Le premier, « l'un » et non instruit est bête, sa bêtise est mise en action : il est pédant, il cité Molière
en se trompant. CP montre sa bêtise , il ne sait pas citer ses Classiques, c'est un exemple très
pertinent car Molière au 17e siècle et très récent pour l'époque de constance pipelet au 18 e.Ne pas
connaître Molière quand on appartient à ce milieu est impensable. De plus il vient avec ironie,ce qui
montre qu'il se moque d'elle. Le deuxième, « l’autre » est prétentieux est jaloux. Là encore, CP fait
le portrait péjoratif d'un homme car les 2 hommes ont des défauts, des tares. L'homme ne veut pas
reconnaître le talent de la femme et sous entend que quelqu’un écrit pour elle.
➢ « De jeunes gens à peine échappés du collège
Discutent hardiment nos droits, leur privilège ;
Et les arrêts dictés par la fatuité,
La mode, l’ignorance, et la futilité,
Répétés en écho par ces juges imberbes,
Après deux ou trois jours sont passés en proverbes. »

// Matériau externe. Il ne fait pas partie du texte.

-- ==== Sys2Proof/Tests/Slice0.lean ====
section
/-!
SUPPORT. Tests/Slice0.lean: the well-formedness smoke tests, words written out from the encodings, the spec's test vectors
(95_test_vectors.md) one step at a time, and for every statement with hypotheses a state and operands that meet them.
-/

namespace Sys2Proof.Tests

open Sys2Proof.Machine Sys2Proof.Safety

/-! ## Well-formedness: the one check is the index (R82) -/

/-- `SET_LED 13, 0, 0, 0` is the word of V-X3: it decodes and its index is illegal. -/
theorem test_wellFormed_refuses_index_13 : Instr.wellFormed (.setLed 13 0 0 0) = false := by decide

theorem test_wellFormed_accepts_index_12 : Instr.wellFormed (.fstep 12) = true := by decide

/-! ## Decoding: words written out bit by bit from the formats (R74, R80) -/

theorem test_decode_start : decode 0b00010000000000000000000000000000 = .ok .start := by rfl
theorem test_decode_setLed : decode 0b00100100000000010000001000000011 = .ok (.setLed 4 1 2 3) := by rfl
theorem test_decode_setRed : decode 0b00110000111111100000000000000000 = .ok (.setRed 0 254) := by rfl
theorem test_decode_setGreen : decode 0b01001100000010010000000000000000 = .ok (.setGreen 12 9) := by rfl
theorem test_decode_setBlue : decode 0b01011100000001110000000000000000 = .ok (.setBlue 12 7) := by rfl
theorem test_decode_getRed : decode 0b01100100000000000000000000000000 = .ok (.getRed 4) := by rfl
theorem test_decode_getGreen : decode 0b01110101000000000000000000000000 = .ok (.getGreen 5) := by rfl
theorem test_decode_getBlue : decode 0b10000100000000000000000000000000 = .ok (.getBlue 4) := by rfl
theorem test_decode_wait : decode 0b10010000110010000000000000000000 = .ok (.wait 200) := by rfl
theorem test_decode_finit : decode 0b10100000000000000000000000000000 = .ok .finit := by rfl
theorem test_decode_fstep : decode 0b10111100000000000000000000000000 = .ok (.fstep 12) := by rfl
theorem test_decode_tick : decode 0b11110000000000000000000000000000 = .ok .tick := by rfl

/-- V-X2: each of these words raises `ReservedEncoding`. -/
theorem test_decode_reserved :
    ([0x00000000, 0xFFFFFFFF, 0xC0000000, 0x30FE0001, 0x10000001, 0x91020000, 0xB0010000, 0xA1000000, 0xF0000000,
      0xF0000001] : List CommandWord).all (fun w => (decodePort w).toOption.isNone) = true := by rfl

/-- The words of programs P1 and P2 (95_test_vectors.md part 3). -/
theorem test_encode_words :
    encode (.setLed 0 10 20 30) = 0x200A141E ∧ encode (.setLed 0 200 100 50) = 0x20C86432 ∧
      encode (.wait 2) = 0x90020000 ∧ encode (.fstep 11) = 0xBB000000 := by decide

/-- A stored word is four bytes, most significant first (R53). -/
theorem test_stored_word : decodeBytes [0x24, 0x01, 0x02, 0x03, 0x77] = some (.ok (.setLed 4 1 2 3), [0x77]) := by rfl

/-- One line of a program (R84), and SET_LIGHT as a second name (R85). -/
theorem test_assembler_line : Asm.line "set_light 4, 0x01, 2, 3 ; V-A1" = some [.setLed 4 1 2 3] := by decide

/-! ## Small states -/

/-- LED `i` given a colour through the table of `p`. -/
def colour (p : Config.Params) (i : Led) (r g b : Byte) (s : State) : State :=
  ((s.writeLB (p.topo i .red) r).writeLB (p.topo i .green) g).writeLB (p.topo i .blue) b

/-- The colour of LED `i` in the table of `p`. -/
def colourAt (p : Config.Params) (s : State) (i : Led) : List Byte :=
  [s.readLB (p.topo i .red), s.readLB (p.topo i .green), s.readLB (p.topo i .blue)]

/-- The launch state with LED `i` in a fade state. -/
def fading (i : Led) (x : FadeState) : State := State.reset.writeFS i x

/-- FSTEP with the parameters of the vectors. -/
def fstepRef (i : Led) (s : State) : State := runForeground Config.reference (s.setQueue [.fadeSelect i])

/-- What an outcome's next state shows. -/
def seen {α : Type} (f : State → α) : Host.Outcome State Fault Refusal → Option α
  | .next t => some (f t)
  | _ => none

/-! ## Accessors -/

/-- V-A1: LED 4 is `LB[12..14]`. -/
theorem test_setLed :
    seen (fun t => t.lb) (issueIndexed Config.reference 4 (fun i => setLedOps .rgb i 1 2 3) State.reset) =
      some [(12, 1), (13, 2), (14, 3)] := by decide

/-- V-A5: an overwritten channel. -/
theorem test_setGreen_overwrites :
    seen (fun t => colourAt Config.reference t 0)
      (issueIndexed Config.reference 0 (fun i => [.write i .green 9]) (colour Config.reference 0 1 2 3 State.reset)) =
      some [1, 9, 3] := by decide

/-- V-A3: the byte read is latched. -/
theorem test_getBlue :
    seen (fun t => t.rdata)
      (issueIndexed Config.reference 4 (fun i => [.read i .blue]) (colour Config.reference 4 1 2 3 State.reset)) =
      some 3 := by decide

/-- The state of V-A7. -/
def torn : State := { colour Config.reference 0 1 1 1 State.reset with run := true, bc := 1 }

/-- V-A7: a tick after the first byte write shows a colour neither command asked for. -/
theorem test_torn_setLed :
    ((tick (drain Config.reference 1 (torn.setQueue (setLedOps .rgb 0 200 100 50)))).cmp.toList.take 3) = [200, 1, 1] := by
  decide

/-- V-A7 with `SETLED_ORDER` = (B, G, R). -/
theorem test_torn_setLed_bgr :
    ((tick (drain Config.reference 1 (torn.setQueue (setLedOps .bgr 0 200 100 50)))).cmp.toList.take 3) = [1, 1, 50] := by
  decide

/-! ## The fade state machine -/

/-- V-F2, step 3: the decrement is not written when blue is 0. -/
theorem test_fstep_clamps :
    colourAt Config.reference (fstepRef 2 (colour Config.reference 2 252 7 0 (fading 2 .blueToRed))) 2 = [253, 7, 0] := by
  decide

/-- E4: LED 0 leaves state 1 and seeds LED 1. -/
theorem test_fstep_propagates :
    (fun t : State => (colourAt Config.reference t 0, colourAt Config.reference t 1, t.fs[0], t.fs[1]))
      (fstepRef 0 (colour Config.reference 1 9 9 9 (colour Config.reference 0 255 0 0 (fading 0 .blueToRed)))) =
      ([0, 0, 0], [0, 0, 0], .redToGreen, .blueToRed) := by decide

/-- V-F6 (a): the last LED has no next one. -/
theorem test_fstep_last_led :
    (fun t : State => (colourAt Config.reference t 12, t.fs[12], t.fault))
      (fstepRef 12 (colour Config.reference 12 255 0 0 (fading 12 .blueToRed))) =
      ([0, 0, 0], .redToGreen, .noFault) := by decide

/-- V-F6 (c): leaving state 2 seeds nothing. -/
theorem test_fstep_state_two :
    (fun t : State => (colourAt Config.reference t 1, t.fs[0], t.fs[1]))
      (fstepRef 0 (colour Config.reference 1 9 9 9 (colour Config.reference 0 0 255 0 (fading 0 .redToGreen)))) =
      ([9, 9, 9], .greenToBlue, .idle) := by decide

/-- V-F3: state 3, LED (0, 5, 255). -/
theorem test_fstep_state_three :
    (fun t : State => (colourAt Config.reference t 5, t.fs[5], t.fs[6]))
      (fstepRef 5 (colour Config.reference 5 0 5 255 (fading 5 .greenToBlue))) =
      ([0, 4, 0], .blueToRed, .idle) := by decide

/-- V-F7: a tick after f7, the eighth labelled line that executes (m1, f1 to f7). -/
theorem test_torn_propagation :
    ((tick (drain Config.reference 8 ({ colour Config.reference 1 9 9 9 (colour Config.reference 0 255 0 0
      (fading 0 .blueToRed)) with run := true, bc := 1 }.setQueue [.fadeSelect 0]))).cmp.toList.take 6) =
      [0, 0, 0, 0, 9, 9] := by decide

/-- V-F1: FINIT. -/
theorem test_finit :
    seen (fun t => (t.fs[0], t.fs[1], t.fs[2])) (exec .finit ((fading 0 .redToGreen).writeFS 1 .greenToBlue)) =
      some (.blueToRed, .idle, .idle) := by decide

« jeunes gens » vers 29 et « imberbes » vers 33 montrent que les femmes sont jugées par des gens
sans expérience, sans sagesse. Le déterminant possessif nos s'oppose au déterminant possessif leur,
Ce qui montre que les droits des femmes deviennent des privilèges des hommes. Les jugements
deviennent des proverbes car ils sont « répétés en écho », les hommes se passent les mots sans
même y réfléchir. Sévère viennent discréditer les hommes qui sont vus comme de pâles imitateurs,
qui n'ont aucune réflexion. CP déplore que les arrêts de ces hommes deviennent des sagesses
populaires et que ces hommes soient vus comme sages. « Après 2 ou 3 jours »Ces proverbe se
répandent très rapidement : il est plus facile de lancer une rumeur que de l'arrêter.

• Conclusion :

Ce texte est une épître satirique qui dénonce le fait que les femmes n'aient pas le droit de s'exprimer
dans les lettres et dans les arts, que cet exercice soit réservé à l'homme. CP invective non seulement
les hommes mais porte une réflexion plus générale en expliquant les raisons pour lesquelles les
femmes ont recourt à la ruse pour se défendre. La fin de l'extrait se fait plus virulente contre les
hommes, qui sont vus comme de sombres ignares, n'ayant aucun argument valable. Leur
comportement est donc considéré comme scandaleux et indigne. C'est extrait peut nous rappeler les
écrits d'ODG et notamment le passage du postambule évoquant l'emploi de la ruse par la femme.